> **Task details**
In the entries that follow, the line with "0x3080#16 = .illegal why)" opens the range and the line with "def Obligations.IllegalWordsAreThoseOfNoRow : Prop" closes it; repeat that range exactly, both lines included.
########################################
-- ==== Sys2Proof/Machine/Ops.lean ====
section
/-! DEFINITION. The named operations over the registers that the commands and the engines share: reporting an error
(the block's only "exception", rules R14 and R120), the writes an accepted command schedules, the echo
synchroniser, and the inputs of the current cycle. There is no memory and there are no addresses (R54), and there
is no trap to enter or to return from (R125 and R126). -/

namespace Sys2Proof.Machine

open Sys2Proof.Config

variable {cw stages : Nat}

/-- `raise Error(kind)` (R14): the status writes of rule R120 and nothing else. No state is saved, no mode changes
and control goes nowhere (R125). -/
def raiseError (k : ErrorKind) (b : Block cw stages) : Block cw stages :=
  match k with
  | .measTimeout => { b with ptStat := .tmo, dur := 0 }
  | .illegalCommand => { b with err := true }

/-- The writes of an accepted TXB (R82): the start bit begins in the next cycle. -/
def startFrame (data : Byte) (b : Block cw stages) : Block cw stages :=
  { b with txData := data, txAct := true, txIdx := 0, txCnt := 0, txOut := false }

/-- The writes of an accepted TRIG (R92). -/
def startPulse (c : Parameters) (b : Block cw stages) : Block cw stages :=
  { b with trigOut := true, trgCnt := BitVec.ofNat 16 (c.trigCycles - 1) }

/-- The writes of an accepted MEAS (R97). -/
def startMeasurement (c : Parameters) (b : Block cw stages) : Block cw stages :=
  { b with ptPhase := .rise, ptStat := .run, ta := BitVec.ofNat 32 c.riseBudget, dur := 0, ovf := 0 }

/-- Part 5 of the cycle step (R115): the synchroniser takes in `echo_pin` (R41). -/
def latchEcho (echoPin : Bool) (b : Block cw stages) : Block cw stages :=
  { b with sync := syncShift b.sync echoPin }

/-- The inputs of the current cycle: the settled ones, else a free draw (R116). -/
def State.pins (s : State) : Pins :=
  match s.script with
  | p :: _ => p
  | [] => drawPins s.elapsed

/-- The same machine with other inputs in the current cycle. -/
def State.withPins (s : State) (p : Pins) : State :=
  { s with script := p :: s.script.tail }

/-- The same inputs with other registers. -/
def State.withBlock (s : State) (b : Block counterWidth syncStages) : State :=
  { s with toBlock := b }

/-- The clock edge on the side of the inputs: the current cycle's inputs are spent (R13). -/
def State.nextCycle (s : State) : State :=
  { s with script := s.script.tail, elapsed := s.elapsed + 1 }

/-- The host drives a command word in the current cycle: `rst` = 0, `cmd_valid` = 1, `cmd` = w (R110). The echo
level stays what it was. -/
def State.offer (s : State) (w : Word) : State :=
  s.withPins { s.pins with rst := false, cmdValid := true, cmd := w }

end Sys2Proof.Machine
end

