-- ==== Sys2Proof/Certificates/Slice0/Obligations.lean ====
section
/-! DEFINITION. The statements for the provers. A statement over `c : Parameters` with `c.Legal` and a
`Block c.counterWidth c.syncStages` holds of every legal build (every B, T, P, M, N, CW and S of rule R7);
`RunIsTheCycleFunctionRepeated` carries it to the machine. Cycle a is the cycle in which a command is accepted; the
registers of cycle a + 1 + m are `runCycles c (ps.take m) (cycle c p b)`. -/

open Sys2Proof Sys2Proof.Machine Sys2Proof.Config

/-! ### Reset -/

/-- R52: every register's reset value, and what the ports read in the reset state. -/
def Obligations.ResetStateHoldsTheTableOfR52 : Prop :=
  (State.reset.toBlock =
    { txOut := true, txAct := false, txIdx := 0, txCnt := 0, txData := 0x00#8, trigOut := false,
      trgCnt := 0, ptPhase := .idle, ptStat := .none, ta := 0, tb := 0, cnt := 0, psc := 0,
      tov := false, ovf := 0, dur := 0, err := false, sync := 0 })
  ∧ status params State.reset.toBlock = 0x0040#16
  ∧ (∀ p : Pins, p.rst = true → cmdReady params p State.reset.toBlock = false)
  ∧ (∀ (s : State) (p : Pins), p.rst = true →
      ∃ t, step (s.withPins p) = .next t ∧ t.toBlock = State.reset.toBlock)

/-- R134: at an edge with `rst` = 1 every register takes its reset value whatever the other inputs are, and while
`rst` = 1 the port is not ready and nothing is accepted. -/
def Obligations.ResetEdgeWinsOverEverything : Prop :=
  ∀ (s : State) (p : Pins), p.rst = true →
    cmdReady params p s.toBlock = false ∧ accepted params p s.toBlock = none
    ∧ ∃ t, step (s.withPins p) = .next t ∧ t.toBlock = resetBlock ∧ t.txOut = true ∧ t.trigOut = false

/-! ### Encoding -/

/-- R74 to R76 and the examples of V-CP-6: a few words of each row, written out from the spec, and illegal ones. -/
def Obligations.WrittenOutWordsDecode : Prop :=
  decode 0b0000000000000000#16 = .legal .nop
  ∧ decode 0b0001000001000001#16 = .legal (.txb 0x41#8)
  ∧ decode 0b0010000000000000#16 = .legal .trig
  ∧ decode 0b0011000000000000#16 = .legal .meas
  ∧ (∃ why, decode 0x1141#16 = .illegal why)
  ∧ (∃ why, decode 0x3080#16 = .illegal why)
  ∧ (∃ why, decode 0xF000#16 = .illegal why)

/-- R74: every word decodes to exactly one of NOP, TXB, TRIG, MEAS and ILLEGAL, as its number says (0x0000,
0x1000 + byte, 0x2000, 0x3000, and every other). -/
def Obligations.DecodeReadsTheOpcodeMap : Prop :=
  ∀ w : Word,
    (decode w = .legal .nop ↔ w.toNat = 0x0000)
    ∧ (∀ d : Byte, decode w = .legal (.txb d) ↔ w.toNat = 0x1000 + d.toNat)
    ∧ (decode w = .legal .trig ↔ w.toNat = 0x2000)
    ∧ (decode w = .legal .meas ↔ w.toNat = 0x3000)
    ∧ ((∃ why, decode w = .illegal why) ↔
        w.toNat ≠ 0x0000 ∧ (w.toNat < 0x1000 ∨ 0x10FF < w.toNat) ∧ w.toNat ≠ 0x2000 ∧ w.toNat ≠ 0x3000)

/-- R76: a word is illegal exactly when it matches no row of the opcode map. -/
def Obligations.IllegalWordsAreThoseOfNoRow : Prop :=
  ∀ w : Word, (∃ why, decode w = .illegal why) ↔ ∀ r ∈ opcodeRows, r.covers w = false

/-- R75: there are 259 legal words. -/
def Obligations.ExactlyTwoHundredFiftyNineLegalWords : Prop :=
  ∃ l : List Word, l.Nodup ∧ l.length = 259 ∧ ∀ w : Word, w ∈ l ↔ ∃ i, decode w = .legal i

/-- Decode and encode agree, for every command and every operand (R74, R75, R77). -/
def Obligations.DecodeOfEncodeIsTheCommand : Prop :=
  ∀ i : Instr, i.wellFormed = true →
    decode (encode i) = .legal i ∧ decodeTableWord 16 (encode i).toNat = some i

/-- A legal word is the encoding of its command: no two words mean the same command (R74, R75). -/
def Obligations.EncodeOfDecodeIsTheWord : Prop :=
  ∀ (w : Word) (i : Instr), decode w = .legal i → encode i = w

/-! ### The step -/

/-- R115: one step of the machine is the cycle function on its registers and the cycle's inputs, with this
hardware's parameters; it never stops. The inputs are then those of the next cycle. -/
def Obligations.StepIsTheCycleFunction : Prop :=
  ∀ s : State, step s =
    .next { toBlock := cycle params s.pins s.toBlock, script := s.script.tail, elapsed := s.elapsed + 1 }

/-- Runs of the machine are the cycle function repeated over its inputs, from every state (R115, R116). -/
def Obligations.RunIsTheCycleFunctionRepeated : Prop :=
  ∀ (n : Nat) (s : State), Host.Core.run Sys2Proof.core n s =
    .next { toBlock := runCycles params (s.inputs n) s.toBlock, script := s.script.drop n,
            elapsed := s.elapsed + n }

/-- A step runs the decoded command: where the host's word decodes to a command and is accepted (R110), the step is
`exec` of it after the engines of that cycle, then the synchroniser (R115, parts 1 to 5). -/
def Obligations.StepRunsTheAcceptedCommand : Prop :=
  ∀ (s : State) (i : Instr), i.wellFormed = true → s.pins.rst = false → s.pins.cmdValid = true →
    decode s.pins.cmd = .legal i → ready params (.legal i) s.toBlock = true →
    ∃ t, exec i (s.withBlock (engines params (echoSample s.sync s.pins.echoPin) s.toBlock)) = .next t
      ∧ step s = .next (t.endCycle s.pins)

/-- After reset, a command placed on the port runs as the first one: its effect (R82, R92, R97, R113) on the reset
registers, and the synchroniser (R136: the block can accept any command in cycle 0). -/
def Obligations.FirstCommandAfterResetRuns : Prop :=
  ∀ i : Instr, i.wellFormed = true → ∃ t u,
    exec i State.reset = .next t
    ∧ step (State.reset.withFetchWord 16 (encode i).toNat) = .next u
    ∧ u.toBlock = latchEcho State.reset.pins.echoPin t.toBlock
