/-- The words that start no operation keep I-2 in any registers, and the three that start one keep it where neither
of the other two operations is in progress. -/
theorem oneOperation_wordEffect (c : Parameters) {k : Decoded} {b : Block cw stages} (h : oneOperation b)
    (htxb : ∀ data, k = .legal (.txb data) → b.trigOut = false ∧ b.ptPhase = .idle)
    (htrig : k = .legal .trig → b.txAct = false ∧ b.ptPhase = .idle)
    (hmeas : k = .legal .meas → b.txAct = false ∧ b.trigOut = false) :
    oneOperation (wordEffect c k b) := by
  rcases k with (_ | data | _ | _) | why
  case legal.txb => simp [oneOperation, wordEffect, commandEffect, htxb data rfl]
  case legal.trig => simp [oneOperation, wordEffect, commandEffect, htrig rfl]
  case legal.meas => simp [oneOperation, wordEffect, commandEffect, hmeas rfl]
  all_goals exact h

/-- Where TXB is ready, no pulse and no measurement is in progress (R111, I-2). -/
theorem idle_of_txbReady {c : Parameters} {b : Block cw stages} (h : oneOperation b)
    (hready : txbReady c b = true) : b.trigOut = false ∧ b.ptPhase = .idle := by
  rcases (txbReady_eq_true_iff c b).1 hready with ⟨-, htrig, hpt⟩ | ⟨htx, -, -⟩
  · exact ⟨htrig, hpt⟩
  · obtain ⟨htxtrig, htxpt, -⟩ := (oneOperation_iff b).1 h
    simpa [htx] using And.intro htxtrig htxpt

/-- I-2 is kept by every cycle: an operation is accepted only where no other is in progress, or a TXB where the frame in
progress ends (R111). -/
theorem oneOperation_cycle (c : Parameters) (p : Pins) (b : Block cw stages) (h : oneOperation b) :
    oneOperation (cycle c p b) := by
  cases hr : p.rst with
  | true => simp [cycle_of_rst c p b hr, oneOperation]
  | false =>
    have hmoved := oneOperation_engines c (echoSample b.sync p.echoPin) b h
    cases ha : accepted c p b with
    | none =>
      rw [cycle_of_none c p b hr ha]
      exact hmoved
    | some k =>
      obtain ⟨-, -, -, hready⟩ := (accepted_eq_some c p b k).1 ha
      rw [cycle_of_some c p b k ha]
      refine oneOperation_wordEffect c hmoved ?txb ?trig ?meas
      case txb =>
        rintro data rfl
        exact (idle_of_txbReady h hready).imp (trigOut_engines_eq_false c _) (ptPhase_engines_eq_idle c _)
      case trig =>
        rintro rfl
        obtain ⟨htx, -, hpt⟩ := (busy_eq_false_iff b).1 (by simpa [ready] using hready)
        exact ⟨txAct_engines_eq_false c _ htx, ptPhase_engines_eq_idle c _ hpt⟩
      case meas =>
        rintro rfl
        obtain ⟨htx, htrig, -⟩ := (busy_eq_false_iff b).1 (by simpa [ready] using hready)
        exact ⟨txAct_engines_eq_false c _ htx, trigOut_engines_eq_false c _ htrig⟩

/-- I-3 in the terms of `Block.HoldsSteps`: in FALL the counter holds N − TB steps. -/
theorem counterExact_iff (c : Parameters) (b : Block cw stages) :
    counterExact c b ↔ (b.ptPhase = .fall → b.HoldsSteps c (c.fallBudget - b.tb.toNat)) := Iff.rfl

/-- The PT step keeps I-3: a rise clears the counter and loads TB with N, and a step that stays in FALL counts once and
takes one from TB. -/
theorem counterExact_ptStep {c : Parameters} (hc : c.Legal) (hcw : 1 ≤ cw ∧ cw ≤ 32) (e : Bool)
    (b : Block cw stages) (hbudgets : budgetsInRange c b) (h : counterExact c b) :
    counterExact c (ptStep c e b) := by
  have hN := hc.fallBudget
  rw [counterExact_iff] at h ⊢
  rcases ptStep_cases c e b with ⟨-, heq⟩ | ⟨-, -, heq⟩ | ⟨-, -, -, heq⟩ | ⟨hp, -, -, heq⟩ | ⟨-, -, heq⟩
    | ⟨-, -, -, heq⟩ | ⟨hp, -, hne, heq⟩ <;> rw [heq] <;> intro hfall
  · exact h hfall
  · have htb : c.fallBudget - (BitVec.ofNat 32 c.fallBudget).toNat = 0 := by
      rw [BitVec.toNat_ofNat]
      omega
    simp only [htb]
    simp [Block.HoldsSteps]
  · cases hfall
  · exact absurd (hp.symm.trans hfall) (by decide)
  · cases hfall
  · cases hfall
  · obtain ⟨hpos, hle⟩ := hbudgets.2 hp
    have htb : c.fallBudget - (b.tb - 1).toNat = c.fallBudget - b.tb.toNat + 1 := by bv_omega
    have hcount := holdsSteps_countingStep c hc.prescale hcw b _ (by omega) (h hp)
    simp only [htb]
    exact hcount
########################################
> **Result of this task**
  ∧ (∃ why, decode 0x3080#16 = .illegal why)
  ∧ (∃ why, decode 0xF000#16 = .illegal why)

/-- R74: every word decodes to exactly one of NOP, TXB, TRIG, MEAS and ILLEGAL, as its number says (0x0000,
0x1000 + byte, 0x2000, 0x3000, and every other). -/
def Obligations.DecodeReadsTheOpcodeMap : Prop :=
  ∀ w : Word,
    (decode w = .legal .nop ↔ w.toNat = 0x0000)
    ∧ (∀ d : Byte, decode w = .legal (.txb d) ↔ w.toNat = 0x1000 + d.toNat)
    ∧ (decode w = .legal .trig ↔ w.toNat = 0x2000)
    ∧ (decode w = .legal .meas ↔ w.toNat = 0x3000)
    ∧ ((∃ why, decode w = .illegal why) ↔
        w.toNat ≠ 0x0000 ∧ (w.toNat < 0x1000 ∨ 0x10FF < w.toNat) ∧ w.toNat ≠ 0x2000 ∧ w.toNat ≠ 0x3000)

/-- R76: a word is illegal exactly when it matches no row of the opcode map. -/
def Obligations.IllegalWordsAreThoseOfNoRow : Prop :=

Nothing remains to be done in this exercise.